🤖 AI Summary
Achieving low-cost, high-quality multilingual text-to-image (T2I) generation remains challenging due to the scarcity of high-quality multilingual image-text pairs and the prohibitive cost of training large diffusion models from scratch.
Method: We propose MuLan, a lightweight multilingual adapter (20M parameters) that reuses a frozen English diffusion model (Stable Diffusion) and an open-source multilingual text encoder—without requiring high-quality multilingual supervision.

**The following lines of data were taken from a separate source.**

-- ==== Sys2Proof/Syntax.lean ====
section
/-!
DEFINITION. The commands: one constructor of `Instr` per row of spec/opcode_table.json, with the row's operands, and
the operand types. A control-core instruction carries its decoded fields (R306); an event carries what the outside
world decides (a reading, a frame, the outcome of a test).
-/

namespace Sys2Proof

/-- A master of the stream matrix (R266). A control-core port names the thread whose access it makes; threads 256 to
263 access as the SMC (R287). -/
inductive Master where
  | stream (g : RidgeId) (port : Fin 3)
  | core (t : ThreadId)
  | ingress (n : Fin 16)
  | egress (n : Fin 16)
  | smc
  | sweep
  deriving DecidableEq, Repr

/-- The operation of one access: a read of `n` bytes or a write of bytes, lowest address first. -/
inductive Access where
  | read (n : Nat)
  | write (bytes : List Byte)
  deriving DecidableEq, Repr

/-- An arbitration point of R267 outside the deep store: bank 0 to 31 of a ledge's bulk and 32, 33 of its saddle
(ledges 32 and 33 are those of the sites that carry no ridge), a channel-table bank, a mailbox data bank, the
semaphores and doorbells, or configuration space. -/
inductive ArbPoint where
  | ledge (l : Fin 34) (bank : Fin 34)
  | channelTable (bank : Fin 16)
  | mailbox (bank : Fin 8)
  | special
  | config
  deriving DecidableEq, Repr

/-- What a dust sheet covers (R281). -/
inductive SheetPart where
  | ridge (g : RidgeId)
  | thread (t : ThreadId)
  | stream (g : RidgeId) (slot : Fin 16)
  | group (n : Fin 16)
  deriving DecidableEq, Repr

/-- The readings of one servo domain in one update (R66, R65): its two monitors in M steps/s and its sensor. -/
structure RateReading where
  mon0 : Nat
  mon1 : Nat
  tj : Int
  deriving DecidableEq, Repr

/-- A control-store parity failure (R205, R211): in the micro-store, or in the stencil store with the failing
quarters; `member` is the context (member order) whose read failed. -/
structure ParityFail where
  nano : Bool
  uaddr : BitVec 13
  naddr : BitVec 10
  qmask : BitVec 4
  member : Nat
  deriving DecidableEq, Repr

/-- A descrambled 66-bit block of the 64b/66b coding (R358): its sync header, and its 64 bits, the byte sent first lowest;
in a block that is not a data block that byte is the block type. -/
structure Block66 where
  sync : BitVec 2
  bits : BitVec 64
  deriving DecidableEq, Repr

/-- A code group of the 8b/10b coding (R361): data, control, or invalid. -/
inductive CodeGroup where
  | data (b : BitVec 8)
  | control (b : BitVec 8)
  | invalid
  deriving DecidableEq, Repr

/-- What a receive side takes from the line: blocks (FLP, ETH25) or code groups (LEG8), in the order received. -/
inductive Received where
  | blocks (xs : List Block66)
  | groups (xs : List CodeGroup)
  deriving DecidableEq, Repr

/-- What the receive side of a link takes. -/
structure LinkInput where
  link : Fin 128
  rx : Received
  deriving DecidableEq, Repr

Contribution/Results: This work is the first to empirically validate the effectiveness of noise-robust, web-scale pre-trained multilingual text encoders for T2I. MuLan bridges modality gaps across 110+ languages, achieving CLIP similarity of 37.61 (vs. 38.61 for English), while reducing training costs by over 90%. The method is fully compatible with mainstream controllable generation extensions—including LoRA, ControlNet, and IP-Adapter—ensuring strong performance, computational efficiency, and deployment friendliness.
📝 Abstract
In this work, we explore a cost-effective framework for multilingual image generation. We find that, unlike models tuned on high-quality images with multilingual annotations, leveraging text encoders pre-trained on widely available, noisy Internet image-text pairs significantly enhances data efficiency in text-to-image (T2I) generation across multiple languages. Based on this insight, we introduce MuLan, Multi-Language adapter, a lightweight language adapter with fewer than 20M parameters, trained alongside a frozen text encoder and image diffusion model. Compared to previous multilingual T2I models, this framework offers: (1) Cost efficiency. Using readily accessible English data and off-the-shelf multilingual text encoders minimizes the training cost; (2) High performance. Achieving comparable generation capabilities in over 110 languages with CLIP similarity scores nearly matching those in English (38.61 for English vs. 37.61 for other languages); and (3) Broad applicability. Seamlessly integrating with compatible community tools like LoRA, LCM, ControlNet, and IP-Adapter, expanding its potential use cases.